* **Data for this exercise**
=== Begin Enclosure ===

-- ==== Sys2Proof/Machine/Ring.lean ====
section
/-! DEFINITION. The Station Ring Master's shared operations (chapter 4): lamps, the rotation, POLL frames, the ends of a
transaction, the link monitor, the service window and the acceptance of reports. -/

namespace Sys2Proof.Machine

/-- The lamp of a station, worked out from its live records and service state (R97). -/
def lampOf (s : State) (n : Fin 128) : Lamp :=
  let rs := s.stationRecords n
  if rs.any (·.state == .held) then .red
  else if rs.any (·.state == .released) then .amber
  else if rs.any (·.state == .opened) then .yellowFlash
  else if rs.any (·.state == .answered) then .yellow
  else if (s.runtime n).service = .service then .blue
  else .off

/-! ## The rotation (R79) -/

/-- A station is a member of the cycle of its poll level: enabled and not QUARANTINED (R79). -/
def inCycle (s : State) (level : PollLevel) (n : Fin 128) : Bool :=
  (s.station n).enabled && (s.station n).level == level && (s.runtime n).link != .quarantined

/-- The members of a cycle in ascending station number (R79). -/
def cycleOf (s : State) (level : PollLevel) : List (Fin 128) := (List.finRange 128).filter (inCycle s level)

/-- The next member of the level-1 cycle after a position: stations in ascending number, then the group slot when level 2 has
a member, then from the start again (R79). -/
def nextMember (stations : List (Fin 128)) (hasGroup : Bool) (position : Option RingMember) : Option RingMember :=
  let slot := if hasGroup then some RingMember.group else none
  let fromStart := (stations.head?.map RingMember.station).or slot
  match position with
  | some (.station p) => (((stations.find? fun m => p < m).map RingMember.station).or slot).or fromStart
  | some .group | none => fromStart

/-- The next station of the level-2 cycle after a position, wrapping (R79). -/
def nextStation (stations : List (Fin 128)) (position : Option (Fin 128)) : Option (Fin 128) :=
  match position with
  | some p => (stations.find? fun m => p < m).or stations.head?
  | none => stations.head?

/-- The choice of a station: the member chosen at level 1, and the station to be polled; none when the ring is idle (R79,
R80). -/
def choosePoll (s : State) : Option (RingMember × Fin 128) :=
  let two := cycleOf s .two
  match nextMember (cycleOf s .one) (!two.isEmpty) s.ring.position1 with
  | some (.station n) => some (.station n, n)
  | some .group => (nextStation two s.ring.position2).map fun n => (.group, n)
  | none => none

/-- Each position moves to the member chosen (R79). -/
def movePositions (choice : RingMember × Fin 128) (s : State) : State :=
  { s with ring := { s.ring with
      position1 := some choice.1
      position2 := match choice.1 with
        | .group => some choice.2
        | .station _ => s.ring.position2 } }

/-! ## The poll transaction (R81, R82) -/

/-- A POLL frame is built and sent, and counted (R81). -/
def sendPoll (n : Fin 128) (s : State) : State :=
  let defers : Bool := s.settings.ring.deferAt ≤ s.ring.intake.length
  let sent := { s with ring := { s.ring with sent := pollFrame n (s.runtime n).answerDue defers (lampOf s n) } }
  let counted := bump (linkCounter 0) 1 sent
  if defers then bump (linkCounter 3) 1 counted else counted

/-- The transaction in flight is set. -/
def setTransaction (t : Option PollTransaction) (s : State) : State := { s with ring := { s.ring with transaction := t } }

/-- A new transaction with a station, under the retry limit and reply timeout in force (R101). -/
def beginPoll (choice : RingMember × Fin 128) (s : State) : State :=
  let t : PollTransaction := ⟨choice.2, 0, s.settings.ring.retryLimit, s.settings.ring.replyTimeout, false⟩
  sendPoll choice.2 (setTransaction (some t) (movePositions choice s))

/-- The next transaction begins when none is in flight and a station is eligible (R79, R80, R81). -/
def takePoll (s : State) : State :=
  match s.ring.transaction, choosePoll s with
  | none, some choice => beginPoll choice s
  | _, _ => s

/-! ## The link monitor (R91 to R93) -/

/-- A monitor raise of LINK is asked for, if auto-raise LINK is yes and the station is in NORMAL (R92). -/
def askLink (n : Fin 128) (s : State) : State :=
  if (s.station n).autoLink && (s.runtime n).service == .normal then monitorRaise n s else s

/-- A station enters SILENT or QUARANTINED, with its notice (R91, R92). -/
def enterBadLink (n : Fin 128) (link : LinkState) (kind : NoticeKind) (s : State) : State :=
  askLink n (post kind n.val .none (s.setRuntime n { s.runtime n with link := link }))

/-- A station returns to OK (R93). -/
def returnToOk (n : Fin 128) (s : State) : State :=
  autoRetire n ((post .stationOk n.val .none (s.setRuntime n { s.runtime n with link := .ok })).setLinkPending n false)

/-- The link monitor acts on a station's counts (R91). -/
def linkMonitor (n : Fin 128) (s : State) : State :=
  let x := s.runtime n
  let p := s.settings.ring
  match x.link with
  | .quarantined => s
  | .ok =>
    if p.quarantine ≤ x.malformed then enterBadLink n .quarantined .stationQuarantined s
    else if p.silence ≤ x.misses then enterBadLink n .silent .stationSilent s
    else s
  | .silent =>
    if p.quarantine ≤ x.malformed then enterBadLink n .quarantined .stationQuarantined s
    else if p.recovery ≤ x.goods then returnToOk n s
    else s

/-- An 8-bit count rises by one and saturates (R78). -/
def sat8 (n : Nat) : Nat := min (n + 1) Config.count8

/-- A transaction ends as a miss (R82, R88). -/
def pollMissed (n : Fin 128) (s : State) : State :=
  let x := s.runtime n
  linkMonitor n
    (bump (linkCounter 1) 1 (s.setRuntime n { x with misses := sat8 x.misses, goods := 0, answerDue := .none }))

/-- A malformed reply (R83). -/
def pollMalformed (n : Fin 128) (s : State) : State :=
  let x := s.runtime n
  linkMonitor n (bump (linkCounter 2) 1 (bump (linkCounter 1) 1
    (s.setRuntime n
      { x with misses := sat8 x.misses, malformed := sat8 x.malformed, goods := 0, answerDue := .resend })))

/-! ## Good replies (R84) -/

/-- A reply's counts, and the link monitor (R84 step 1). -/
def countGood (n : Fin 128) (s : State) : State :=
  let x := s.runtime n
  linkMonitor n (s.setRuntime n { x with misses := 0, malformed := 0, goods := sat8 x.goods })

/-- The service window after a good reply's service-key flag (R94). A stopped window starts when the flag contradicts the
service state, but for the first good reply after an expiry within the same tenth: the two events meet, and the window stays
stopped (R98; log entry 31). -/
def windowAfterKey (persistence : Nat) (key : Bool) (x : Runtime) : Option Nat :=
  let agrees := key == (x.service == .service)
  match x.window with
  | none => if agrees || x.serviceChanged then none else some (10 * persistence)
  | some left => if agrees then none else some left

/-- The service-key flag acts on the service window (R84 step 2); the replies after it meet no expiry (log entry 31). -/
def keyActs (n : Fin 128) (key : Bool) (s : State) : State :=
  let x := s.runtime n
  s.setRuntime n { x with window := windowAfterKey s.settings.ring.persistence key x, serviceChanged := false }

/-- An event of a report that breaks no rule of R83 for a station's allowed-kinds mask. -/
def eventOf (n : Fin 128) (mask : BitVec 5) (e : RawEvent) : Option IntakeEvent := do
  let event ← StationEvent.ofCode e.code e.data
  let kind ← Kind.ofCode e.kind
  if event == .call && !allowsKind mask kind then none else some ⟨n, kind, event⟩

/-- The events of a good reply, or none for a malformed one (R83). -/
def goodEvents (n : Fin 128) (mask : BitVec 5) (r : Report) : Option (List IntakeEvent) :=
  if r.address = n.val ∧ r.events.length ≤ 4 then r.events.mapM (eventOf n mask) else none

/-- While a station is in SERVICE, its events other than CLEAR are discarded (R96). -/
def forService (mode : ServiceState) (e : IntakeEvent) : Bool := mode == .service && e.event != .clear

/-- An event of an accepted reply is queued, or refused for SERVICE (R87, R96). -/
def acceptEvent (mode : ServiceState) (s : State) (e : IntakeEvent) : State :=
  if forService mode e then refuseEvent e.station e.kind .service s
  else { s with ring := { s.ring with intake := s.ring.intake ++ [e] } }

/-- The Intake Queue has room for the events of a reply that need it (R87). -/
def hasRoom (mode : ServiceState) (events : List IntakeEvent) (s : State) : Bool :=
  s.ring.intake.length + (events.filter fun e => !forService mode e).length ≤ Config.intakeCapacity

/-- The answer due of a station is set. -/
def setAnswer (n : Fin 128) (due : AnswerDue) (s : State) : State :=
  s.setRuntime n { s.runtime n with answerDue := due }

/-- The reply's sequence bit and events are judged (R86, R87). This is what R85 asks of the master: a reply is accepted as a whole
or not at all, and a repeat of an accepted one is known by its bit. -/
def judgeEvents (n : Fin 128) (bit : Bool) (events : List IntakeEvent) (s : State) : State :=
  let x := s.runtime n
  if events.isEmpty then setAnswer n .none s
  else if x.lastBit = some bit then setAnswer n (.ack bit) s
  else if hasRoom x.service events s then
    events.foldl (acceptEvent x.service) (s.setRuntime n { x with lastBit := some bit, answerDue := .ack bit })
  else setAnswer n .resend s

/-- A good reply is taken (R84). -/
def goodReply (n : Fin 128) (r : Report) (events : List IntakeEvent) (s : State) : State :=
  judgeEvents n r.bit events (keyActs n r.serviceKey (countGood n s))

/-! ## The ends of a transaction (R82, R100) -/

/-- A bad checksum or a timeout: the POLL is sent again, or the transaction ends as a miss (R82). Once its station has been
disabled the transaction ends and its outcome is ignored (R100). -/
def pollFailed (t : PollTransaction) (s : State) : State :=
  if t.ignored then setTransaction none s
  else if t.retries < t.retryLimit then sendPoll t.station (setTransaction (some { t with retries := t.retries + 1 }) s)
  else pollMissed t.station (setTransaction none s)

/-- A reply with a good checksum ends the transaction (R82 to R84). -/
def pollAnswered (t : PollTransaction) (r : Report) (s : State) : State :=
  let ended := setTransaction none s
  if t.ignored then ended
  else
    match goodEvents t.station (s.station t.station).kinds r with
    | some events => goodReply t.station r events ended
    | none => pollMalformed t.station ended

/-- A reply on the Station Ring (R82): ignored when no transaction is in flight; cut short, it leaves the wait running
(R189). Whatever arrives while a transaction is in flight is judged as a reply to it, a late reply of an earlier transaction too
(log entry 30). -/
def takeReply (frame : List Byte) (s : State) : State :=
  match s.ring.transaction with
  | none => s
  | some t =>
    match readReport frame with
    | .incomplete => s
    | .bad => pollFailed t s
    | .good r => pollAnswered t r s

/-- The reply timeout runs out (R82). -/
def takePollTimeout (s : State) : State :=
  match s.ring.transaction with
  | none => s
  | some t => pollFailed t s

/-! ## The service window's expiry (R95) -/

/-- A station's service state is set at the expiry of its window, which stops; the expiry is marked for a reply that meets it
(R95, R98). -/
def setService (n : Fin 128) (x : ServiceState) (s : State) : State :=
  s.setRuntime n { s.runtime n with service := x, window := none, serviceChanged := true }

/-- The service state changes at the expiry of the window (R95). -/
def serviceChanges (n : Fin 128) (s : State) : State :=
  match (s.runtime n).service with
  | .normal =>
    autoRetire n ((post .stationServiceOn n.val .none (setService n .service s)).setLinkPending n false)
  | .service =>
    let off := post .stationServiceOff n.val .none (setService n .normal s)
    if (s.runtime n).link = .ok then off else askLink n off

/-- A due expiry of a service window is taken (R94, R95). -/
def takeServiceWindow (n : Fin 128) (s : State) : State :=
  if (s.runtime n).window = some 0 then serviceChanges n s else s

/-- The meaning of POLL. -/
def execPoll (s : State) : Host.Outcome State Fault Refusal := .next (whenStarted takePoll s)

/-- The meaning of STATION_REPLY. -/
def execStationReply (frame : List Byte) (s : State) : Host.Outcome State Fault Refusal :=
  .next (whenStarted (marking (takeReply frame)) s)

/-- The meaning of POLL_REPLY_TIMEOUT. -/
def execPollReplyTimeout (s : State) : Host.Outcome State Fault Refusal :=
  .next (whenStarted (marking takePollTimeout) s)

/-- The meaning of SERVICE_WINDOW_EXPIRY. -/
def execServiceWindowExpiry (station : Fin 128) (s : State) : Host.Outcome State Fault Refusal :=
  .next (whenStarted (marking (takeServiceWindow station)) s)

end Sys2Proof.Machine
end

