-- ==== Sys2Proof/Machine/Timebase.lean ====
section
/-! DEFINITION. The timebase (R1): one tick of a tenth of a second. Before it counts, a tick takes whatever fell due on the
ticks before it and was not taken by its own row (log entry 2). -/

namespace Sys2Proof.Machine

/-! ## What fell due before the tick (log entry 2) -/

/-- An operation taken for each live record, oldest first, by call number. -/
def forRecords (f : Nat → State → State) (s : State) : State :=
  (s.calls.records.map (·.number)).foldl (fun t n => f n t) s

/-- The expiries of the blocks that keep calls and segments. -/
def settleLine (s : State) : State :=
  forEach (fun n => marking (takeServiceWindow n))
    (forEach (fun g => marking (takeWarnExpiry g))
      (forEach takeHornToggle (forRecords (fun n => marking (takeEscalation n)) s)))

/-- The expiries of the Shift Pacer. -/
def settleShift (s : State) : State := marking takePeriodEnd (marking takePace s)

/-- The expiries of the boards and the chain. -/
def settleBoards (s : State) : State :=
  takeSyncDue (forEach takeProbeTimer (forRecords takeMinuteTick
    (marking takeBroadcastExpiry (forEach (fun b => marking (takeDwell b)) s))))

/-- Everything that has fallen due is taken (log entry 2). -/
def settle (s : State) : State := settleBoards (settleShift (settleLine s))

/-- A tenth ends: a service window's expiry taken within it has met what replies it will meet (R98; log entry 31). -/
def endTenth (s : State) : State :=
  { s with ring := { s.ring with runtime := tmap (fun _ x => { x with serviceChanged := false }) s.ring.runtime } }

/-! ## Counting -/

/-- A count of time left goes down by one; at 0 it stands, its expiry due. -/
def countDown (left : Option Nat) : Option Nat := left.map (· - 1)

/-- The tenths of every timer (R1, R39, R64, R94, R113). -/
def countTenth (s : State) : State :=
  { s with
    calls := { s.calls with records := s.calls.records.map fun r => tickAge (s.profileOf r.kind) r }
    segments := tmap (fun _ x => tickSegment x) s.segments
    ring := { s.ring with runtime := tmap (fun _ x => { x with window := countDown x.window }) s.ring.runtime }
    shift := { s.shift with state := tickPeriod s.shift.state } }

/-- A record's age in seconds is a whole number of minutes that its tile shows (R144). -/
def onMinute (clock raisedAt : Nat) : Bool :=
  let seconds := clock - raisedAt
  0 < seconds && seconds % 60 == 0 && seconds / 60 ≤ 999

/-- The seconds of a probe timer (R167). -/
def tickProbe : ProbeTimer → ProbeTimer
  | .left n => .left (n - 1)
  | .due => .due

/-- A line clock second begins: the clock advances and every timer of whole seconds counts (R1, R144, R147, R154, R163,
R167). -/
def beginSecond (s : State) : State :=
  let clock := s.clock + 1
  { s with
    clock := clock
    tenth := 0
    calls := { s.calls with
      records := s.calls.records.map fun r => if onMinute clock r.raisedAt then { r with minuteDue := true } else r }
    boards :=
      { work := tmap (fun _ w => w.map fun x => { x with dwell := x.dwell - 1 }) s.boards.work
        broadcast := s.boards.broadcast.map fun x => { x with left := countDown x.left } }
    chain := { s.chain with
      records := tmap (fun _ r => r.map fun x => { x with probe := x.probe.map tickProbe }) s.chain.records
      syncSecond := true } }

/-- The line clock on a tick: it advances at every tenth tick, and stands at its largest value (R1; log entry 20). -/
def countClock (s : State) : State :=
  if s.tenth < 9 then { s with tenth := s.tenth + 1 }
  else if s.clock < Config.clockMax then beginSecond s
  else { s with tenth := 0 }

/-- One tick of the timebase (R1). The headers are marked when the shift lost minutes change (R127, R143). -/
def takeTick (s : State) : State :=
  let settled := settle (endTenth s)
  markHeaders settled (countClock (countTenth settled))

/-- The meaning of TIMEBASE_TICK. -/
def execTimebaseTick (s : State) : Host.Outcome State Fault Refusal := .next (whenStarted takeTick s)

end Sys2Proof.Machine
end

=== End Enclosure ===

* **Exercise**
Copy range, inclusive: the line holding "entry 20). -/" to the line holding "else if s.clock". Reproduce exactly those lines of the records above and no others.

* **Task output**
/-- The line clock on a tick: it advances at every tenth tick, and stands at its largest value (R1; log entry 20). -/
def countClock (s : State) : State :=
  if s.tenth < 9 then { s with tenth := s.tenth + 1 }
  else if s.clock < Config.clockMax then beginSecond s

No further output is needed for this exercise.